___ Entries provided

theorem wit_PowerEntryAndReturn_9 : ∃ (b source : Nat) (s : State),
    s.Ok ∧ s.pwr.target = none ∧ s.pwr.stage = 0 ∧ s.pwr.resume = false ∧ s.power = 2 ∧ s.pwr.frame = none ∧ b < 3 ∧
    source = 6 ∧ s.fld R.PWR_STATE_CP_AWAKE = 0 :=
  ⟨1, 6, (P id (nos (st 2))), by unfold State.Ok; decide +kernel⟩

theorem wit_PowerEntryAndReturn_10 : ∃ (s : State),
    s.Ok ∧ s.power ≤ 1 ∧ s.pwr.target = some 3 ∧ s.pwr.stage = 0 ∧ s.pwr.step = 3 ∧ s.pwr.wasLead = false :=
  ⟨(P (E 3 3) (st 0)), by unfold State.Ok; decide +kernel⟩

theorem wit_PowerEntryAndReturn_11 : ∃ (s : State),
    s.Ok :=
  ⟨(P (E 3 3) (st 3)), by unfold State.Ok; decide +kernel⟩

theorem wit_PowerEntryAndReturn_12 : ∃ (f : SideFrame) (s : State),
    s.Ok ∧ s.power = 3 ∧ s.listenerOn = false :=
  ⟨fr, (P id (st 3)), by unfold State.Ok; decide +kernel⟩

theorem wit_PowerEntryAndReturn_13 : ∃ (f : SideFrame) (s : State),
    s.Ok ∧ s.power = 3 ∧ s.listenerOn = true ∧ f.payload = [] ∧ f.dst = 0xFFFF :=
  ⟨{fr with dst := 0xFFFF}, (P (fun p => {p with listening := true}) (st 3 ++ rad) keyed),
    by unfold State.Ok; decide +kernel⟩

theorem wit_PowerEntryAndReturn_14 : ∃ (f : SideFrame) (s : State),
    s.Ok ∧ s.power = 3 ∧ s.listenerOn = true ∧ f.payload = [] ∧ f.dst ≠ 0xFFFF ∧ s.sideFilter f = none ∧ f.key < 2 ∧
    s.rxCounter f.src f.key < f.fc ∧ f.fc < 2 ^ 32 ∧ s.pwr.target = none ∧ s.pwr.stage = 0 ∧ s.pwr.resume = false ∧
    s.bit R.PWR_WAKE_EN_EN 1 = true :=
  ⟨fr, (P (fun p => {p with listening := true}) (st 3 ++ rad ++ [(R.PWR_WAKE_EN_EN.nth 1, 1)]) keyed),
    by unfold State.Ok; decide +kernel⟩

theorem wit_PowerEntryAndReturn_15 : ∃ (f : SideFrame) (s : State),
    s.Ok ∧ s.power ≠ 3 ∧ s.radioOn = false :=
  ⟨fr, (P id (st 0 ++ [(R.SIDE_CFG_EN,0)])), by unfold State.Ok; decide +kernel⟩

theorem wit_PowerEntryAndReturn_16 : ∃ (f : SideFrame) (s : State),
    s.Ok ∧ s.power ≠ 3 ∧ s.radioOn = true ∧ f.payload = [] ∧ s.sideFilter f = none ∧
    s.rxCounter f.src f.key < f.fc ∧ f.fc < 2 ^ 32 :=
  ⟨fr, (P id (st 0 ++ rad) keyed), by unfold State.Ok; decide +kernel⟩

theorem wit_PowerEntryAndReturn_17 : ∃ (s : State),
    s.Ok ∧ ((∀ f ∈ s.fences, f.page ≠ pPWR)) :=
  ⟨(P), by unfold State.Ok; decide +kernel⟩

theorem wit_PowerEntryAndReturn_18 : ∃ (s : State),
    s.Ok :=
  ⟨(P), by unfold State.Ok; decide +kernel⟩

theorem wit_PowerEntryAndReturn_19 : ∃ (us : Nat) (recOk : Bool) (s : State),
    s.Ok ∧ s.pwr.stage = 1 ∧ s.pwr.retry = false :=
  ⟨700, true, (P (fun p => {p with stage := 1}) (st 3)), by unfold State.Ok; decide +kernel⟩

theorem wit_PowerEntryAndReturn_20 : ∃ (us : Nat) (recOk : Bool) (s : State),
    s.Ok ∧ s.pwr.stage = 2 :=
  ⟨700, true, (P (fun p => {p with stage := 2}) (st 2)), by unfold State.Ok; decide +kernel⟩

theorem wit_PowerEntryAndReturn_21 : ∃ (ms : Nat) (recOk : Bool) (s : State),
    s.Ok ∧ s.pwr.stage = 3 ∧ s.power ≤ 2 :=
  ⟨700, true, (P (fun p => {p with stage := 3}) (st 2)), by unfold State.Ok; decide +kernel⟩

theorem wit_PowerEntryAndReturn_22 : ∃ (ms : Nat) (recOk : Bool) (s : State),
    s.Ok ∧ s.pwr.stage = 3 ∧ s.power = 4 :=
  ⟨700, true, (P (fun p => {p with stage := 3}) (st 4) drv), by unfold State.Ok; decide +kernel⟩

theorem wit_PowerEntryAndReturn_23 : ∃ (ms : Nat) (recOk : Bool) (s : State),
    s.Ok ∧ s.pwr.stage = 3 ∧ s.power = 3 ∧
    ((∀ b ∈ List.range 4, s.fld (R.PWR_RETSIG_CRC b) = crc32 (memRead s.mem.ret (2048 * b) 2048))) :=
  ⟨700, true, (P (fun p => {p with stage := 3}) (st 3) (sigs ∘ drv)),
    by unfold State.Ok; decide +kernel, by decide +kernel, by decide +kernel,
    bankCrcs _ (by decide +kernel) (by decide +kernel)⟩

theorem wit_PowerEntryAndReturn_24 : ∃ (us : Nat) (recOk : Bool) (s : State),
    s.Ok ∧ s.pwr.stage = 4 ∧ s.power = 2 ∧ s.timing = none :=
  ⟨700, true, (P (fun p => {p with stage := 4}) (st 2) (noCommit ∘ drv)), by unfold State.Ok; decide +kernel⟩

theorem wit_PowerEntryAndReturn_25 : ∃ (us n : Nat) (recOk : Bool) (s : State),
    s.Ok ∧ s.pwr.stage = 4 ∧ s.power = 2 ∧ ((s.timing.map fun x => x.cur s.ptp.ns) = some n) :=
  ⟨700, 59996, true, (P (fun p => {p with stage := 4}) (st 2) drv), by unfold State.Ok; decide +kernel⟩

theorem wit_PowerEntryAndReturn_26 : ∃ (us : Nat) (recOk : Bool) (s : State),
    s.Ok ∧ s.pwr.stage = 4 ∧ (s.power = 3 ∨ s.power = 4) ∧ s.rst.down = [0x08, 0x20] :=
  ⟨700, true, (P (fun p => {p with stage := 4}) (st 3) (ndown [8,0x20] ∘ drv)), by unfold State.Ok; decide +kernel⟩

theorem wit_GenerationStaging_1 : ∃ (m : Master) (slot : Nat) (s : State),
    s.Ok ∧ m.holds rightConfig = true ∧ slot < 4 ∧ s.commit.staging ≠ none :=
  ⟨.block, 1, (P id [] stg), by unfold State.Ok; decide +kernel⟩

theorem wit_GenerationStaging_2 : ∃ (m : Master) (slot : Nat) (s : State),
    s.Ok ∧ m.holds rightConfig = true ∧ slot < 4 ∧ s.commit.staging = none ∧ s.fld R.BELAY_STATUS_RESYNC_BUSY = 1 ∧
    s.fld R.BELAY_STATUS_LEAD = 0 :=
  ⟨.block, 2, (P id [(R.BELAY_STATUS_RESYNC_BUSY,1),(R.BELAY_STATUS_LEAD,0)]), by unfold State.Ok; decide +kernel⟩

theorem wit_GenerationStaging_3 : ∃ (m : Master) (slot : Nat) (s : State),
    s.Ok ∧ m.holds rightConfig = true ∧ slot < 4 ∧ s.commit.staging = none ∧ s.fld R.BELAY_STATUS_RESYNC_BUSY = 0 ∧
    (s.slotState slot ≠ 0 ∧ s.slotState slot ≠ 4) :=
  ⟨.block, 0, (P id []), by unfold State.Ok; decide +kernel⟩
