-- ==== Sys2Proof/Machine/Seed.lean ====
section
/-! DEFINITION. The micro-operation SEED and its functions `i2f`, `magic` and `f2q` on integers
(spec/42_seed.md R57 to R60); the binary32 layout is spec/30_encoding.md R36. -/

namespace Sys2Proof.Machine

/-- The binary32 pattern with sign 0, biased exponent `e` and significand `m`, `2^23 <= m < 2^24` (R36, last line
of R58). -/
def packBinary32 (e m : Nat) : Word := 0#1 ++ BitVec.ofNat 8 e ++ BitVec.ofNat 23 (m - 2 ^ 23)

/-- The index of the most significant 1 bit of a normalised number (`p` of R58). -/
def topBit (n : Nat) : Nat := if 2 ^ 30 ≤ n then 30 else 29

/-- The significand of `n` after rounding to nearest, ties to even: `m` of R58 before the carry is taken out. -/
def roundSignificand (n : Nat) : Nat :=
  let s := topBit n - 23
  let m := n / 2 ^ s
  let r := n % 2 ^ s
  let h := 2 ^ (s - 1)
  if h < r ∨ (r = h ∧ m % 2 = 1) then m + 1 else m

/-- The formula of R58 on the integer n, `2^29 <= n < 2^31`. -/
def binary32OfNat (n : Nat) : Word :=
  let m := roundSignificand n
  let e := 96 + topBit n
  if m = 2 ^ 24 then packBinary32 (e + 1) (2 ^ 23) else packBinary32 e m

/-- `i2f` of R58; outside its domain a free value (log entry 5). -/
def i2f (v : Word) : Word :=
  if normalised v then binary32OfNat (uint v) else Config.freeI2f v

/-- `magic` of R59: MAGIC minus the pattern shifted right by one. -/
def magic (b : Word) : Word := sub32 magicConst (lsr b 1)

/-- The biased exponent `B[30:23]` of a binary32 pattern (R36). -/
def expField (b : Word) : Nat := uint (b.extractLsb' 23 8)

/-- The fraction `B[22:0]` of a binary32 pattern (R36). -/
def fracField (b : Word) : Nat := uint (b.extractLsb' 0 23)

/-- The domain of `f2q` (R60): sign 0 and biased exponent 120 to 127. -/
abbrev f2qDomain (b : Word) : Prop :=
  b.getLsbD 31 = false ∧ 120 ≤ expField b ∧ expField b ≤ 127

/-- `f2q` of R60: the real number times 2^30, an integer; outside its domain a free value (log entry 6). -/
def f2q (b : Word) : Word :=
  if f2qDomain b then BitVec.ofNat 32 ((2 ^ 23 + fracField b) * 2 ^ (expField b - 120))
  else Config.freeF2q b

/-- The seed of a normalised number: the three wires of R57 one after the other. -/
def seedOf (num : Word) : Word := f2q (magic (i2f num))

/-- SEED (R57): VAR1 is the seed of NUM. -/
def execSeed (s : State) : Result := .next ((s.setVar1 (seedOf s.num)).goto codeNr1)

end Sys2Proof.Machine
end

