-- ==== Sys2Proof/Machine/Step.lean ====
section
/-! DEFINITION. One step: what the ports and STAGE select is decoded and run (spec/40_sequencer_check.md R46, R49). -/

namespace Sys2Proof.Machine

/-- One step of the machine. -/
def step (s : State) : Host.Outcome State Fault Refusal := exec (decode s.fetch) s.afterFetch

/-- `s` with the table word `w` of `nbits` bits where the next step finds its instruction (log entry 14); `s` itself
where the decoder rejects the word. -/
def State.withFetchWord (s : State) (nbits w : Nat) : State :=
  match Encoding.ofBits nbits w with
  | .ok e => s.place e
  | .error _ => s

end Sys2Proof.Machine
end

______

The answer is every line in the data where the word "Master" appears.

*Worked solution*.
theorem wit_GenerationStaging_1 : ∃ (m : Master) (slot : Nat) (s : State),
theorem wit_GenerationStaging_2 : ∃ (m : Master) (slot : Nat) (s : State),
theorem wit_GenerationStaging_3 : ∃ (m : Master) (slot : Nat) (s : State),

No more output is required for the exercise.